Now faced with that situation do you continue to take your 56K adjusted for inflation or do you cut back. Not as simple as you may think when you don't know the future for sure as you do in Firecalc's back testing. I think I would be very nervous but would have cut back along the way. Fear does strange things to well laid plans.
 
Bikerdude said:
When you talk about market performance you are also taking about portfolio balance. Now I have run Firecalc with 30 yr scenarios and have noticed that on some, my portfolio balance would have shrunk considerably, (say 12 to 15 years into retirement) only to later pull out with a new bull market advance. Now you know that bull happened in Firecalc but when you start with 1 mil. and take 40K per year adjusted for inflation, then 12 years later you have 475K left and your WD is now 56K. That's over 10% of your portfolio balance and if a new bull does not come soon you are going to run out of money in a few years.

Now faced with that situation do you continue to take your 56K adjusted for inflation or do you cut back. Not as simple as you may think when you don't know the future for sure as you do in Firecalc's back testing. I think I would be very nervous but would have cut back along the way. Fear does strange things to well laid plans.

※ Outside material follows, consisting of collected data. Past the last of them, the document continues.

/-- From `s` to `t`, channel `c` has done all the units of its count and one more (R138, R139, R142). -/
structure Completed (c : Chan) (s t : State) : Prop where
  done  : completions c t.trace = completions c s.trace + 1
  abase : (t.chan c).abase = (s.chan c).abase
  wbase : (t.chan c).wbase = (s.chan c).wbase
  plain : autoBit (s.chan c) = false → (t.chan c).wcur = 0xFFFF#16 ∧
    (t.chan c).acur.toNat = addressAfter (s.chan c) ((s.chan c).wcur.toNat + 1)
  auto  : autoBit (s.chan c) = true → (t.chan c).wcur = (s.chan c).wbase ∧ (t.chan c).acur = (s.chan c).abase

namespace Completed

variable {c : Chan} {s t u : State}

/-- What leaves the transfer of the channel alone may come after the terminal count. -/
theorem then_same (h : Completed c s u) (hsame : SameTransfer c u t) : Completed c s t where
  done  := hsame.done.trans h.done
  abase := hsame.abase.trans h.abase
  wbase := hsame.wbase.trans h.wbase
  plain ha := ⟨hsame.wcur.trans (h.plain ha).1, hsame.acur ▸ (h.plain ha).2⟩
  auto ha  := ⟨hsame.wcur.trans (h.auto ha).1, hsame.acur.trans (h.auto ha).2⟩

end Completed

/-- When all units of the count are done, the count is zero. -/
theorem UnitsDone.wcur_eq_zero {c : Chan} {s u : State} (h : UnitsDone c (s.chan c).wcur.toNat s u) :
    (u.chan c).wcur = 0x0000#16 :=
  BitVec.eq_of_toNat_eq (by rw [h.wcur, Nat.sub_self]; rfl)

/-- The unit after those of the count is the terminal count (R137). -/
theorem UnitsDone.then_terminal {c : Chan} {s u : State} (h : UnitsDone c (s.chan c).wcur.toNat s u) (q : Nibble)
    (rest : List Input) : Completed c s (u.afterTick q c rest) where
  done  := by rw [State.completions_afterTick, if_pos ⟨h.wcur_eq_zero, rfl⟩, h.done]
  abase := by rw [State.afterTick_chan_self, Channel.afterUnit_abase, h.abase]
  wbase := by rw [State.afterTick_chan_self, Channel.afterUnit_wbase, h.wbase]
  plain ha := by
    have ha' : autoinitializes (u.chan c).mode = false := h.mode ▸ ha
    rw [State.afterTick_chan_self, Channel.afterUnit_counted (.inr ha')]
    refine ⟨by simp [Channel.counted, h.wcur_eq_zero], ?_⟩
    rw [(u.chan c).toNat_counted.2, addressAfter_succ h.acur h.mode (s.chan c).wcur.isLt]
  auto ha := by
    have ha' : autoinitializes (u.chan c).mode = true := h.mode ▸ ha
    rw [State.afterTick_chan_self, Channel.afterUnit_reloaded h.wcur_eq_zero ha']
    exact ⟨h.wbase, h.abase⟩

/-! #### Back-to-back ticks -/

/-- A tick with lines `q` services channel `c`, which alone is eligible. -/
structure Ready (s : State) (q : Nibble) (c : Chan) : Prop where
  enabled  : s.dmac.cmd.getLsbD 2 = true
  only     : OnlyEligible s q c
  admitted : Admitted s c

namespace Ready

variable {s : State} {q : Nibble} {c : Chan} {pm : PortMap} {rest : List Input}

/-- The first of a run of ticks is one unit of the channel. -/
theorem step_tick {n : Nat} (h : Ready s q c) (hin : s.inputs = ticks pm (List.replicate (n + 1) q) ++ rest) :
    step s = .next (s.afterTick q c (ticks pm (List.replicate n q) ++ rest)) :=
  step_afterTick h.enabled h.only h.admitted hin

/-- Short of a terminal count the next tick services the channel again. -/
theorem afterTick (h : Ready s q c) (hz : (s.chan c).wcur ≠ 0x0000#16) : Ready (s.afterTick q c rest) q c := by
  obtain ⟨-, -, -, honly, hadm⟩ := State.afterTick_continues (rest := rest) hz h.only h.admitted
  exact ⟨(State.afterTick_cmd ..).symm ▸ h.enabled, honly, hadm⟩

end Ready

/-- The frame of a run that services `c` short of its terminal count: its page, the other channels, `MASK` and `REQ`. -/
structure SameBeside (c : Chan) (s t : State) : Prop where
  page   : (t.chan c).page = (s.chan c).page
  others : SameOtherChannels c s t
  mask   : t.dmac.mask = s.dmac.mask
  req    : t.dmac.req = s.dmac.req

/-- `n` ticks, `n` at most the count, do `n` units and leave the channel ready for the next (R143). -/
theorem runs_units {c : Chan} {q : Nibble} {pm : PortMap} {rest : List Input} {n : Nat} {s : State} (hr : Ready s q c)
    (hin : s.inputs = ticks pm (List.replicate n q) ++ rest) (hn : n ≤ (s.chan c).wcur.toNat) :
    ∃ t, Runs n s t ∧ UnitsDone c n s t ∧ SameBeside c s t ∧ Ready t q c ∧ t.inputs = rest := by
  induction n generalizing s with
  | zero => exact ⟨s, (runs_zero s s).mpr rfl, .zero c s, ⟨rfl, fun _ _ => rfl, rfl, rfl⟩, hr, hin⟩
  | succ n ih =>
    have hz := wcur_ne_zero hn
    have hn16 : n < 2 ^ 16 := Nat.lt_trans hn (s.chan c).wcur.isLt
    have hstep := hr.step_tick hin
    generalize hu : ticks pm (List.replicate n q) ++ rest = inputs at hstep
    have hcount : n ≤ ((s.afterTick q c inputs).chan c).wcur.toNat := by
      rw [State.toNat_wcur_afterTick hz]
      omega
    obtain ⟨t, hrun, hunits, hbeside, hready, hinputs⟩ :=
      ih (hr.afterTick hz) ((State.afterTick_inputs ..).trans hu.symm) hcount
    refine ⟨t, (runs_succ n s t).mpr ⟨_, hstep, hrun⟩, hunits.after_tick hz hn16, ?_, hready, hinputs⟩
    obtain ⟨hpage, hothers, hmask, hreq⟩ := hbeside
    refine ⟨?_, fun d hd => ?_, ?_, ?_⟩
    · rw [hpage, State.afterTick_chan_self, Channel.afterUnit_page]
    · rw [hothers d hd, State.afterTick_chan_of_ne _ _ _ _ hd]
    · rw [hmask, State.afterTick_mask_of_ne_zero _ _ _ _ hz]
    · rw [hreq, State.afterTick_req_of_ne_zero _ _ _ _ hz]

/-- Settles O50 (`runs_units`). -/
theorem progressLaw : Obligations.ProgressLaw := by
  intro n s c q rest _ hen honly hadm hin hn
  obtain ⟨t, hrun, hunits, hbeside, -, hinputs⟩ := runs_units ⟨hen, honly, hadm⟩ hin hn
  exact ⟨t, hrun, hunits.wcur, hunits.acur, hunits.abase, hunits.wbase, hunits.mode, hbeside.page, hbeside.others,
    hbeside.mask, hbeside.req, hinputs, hunits.done⟩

That scenario scares me too. I think most of us will cut way back if our portfolio takes a serious drubbing. That is why we need a fair amount of downward wiggle room in our SWR. It is kind of the reverse application of the "start fresh" approach we are currently discussing over in the good returns thread. Yeah, the original projection accounted for the possibility of something like this happening. But back on the Board, the gurus are telling new people getting ready to ER that they would be flaming mad to retire on $500K with a $50K SWR. Why doesn't that thinking apply to me?
 
audreyh1 said:
I never liked the idea of an initial fixed SWR% plus inflation. I prefer taking a fixed % of the portfolio each year. So, if the portfolio shrinks for a couple of years, then there is simply less money to live off of those years. Hopefully I'll have kept some of the excess from a "good" year to help cushion the "bad".

So do you indulge yourself the luxury of Bob's 95% rule?
 
Rich_in_Tampa said:
So do you indulge yourself the luxury of Bob's 95% rule?
My approach is more to not spend all the larger withdrawals in the good years - building up the excess instead to help feather the bad years. But in the bad years keep to that fixed percent withdrawal even though it might mean a significant cut in annual income.

But Bob's 95% rule seems like a good way to do it too.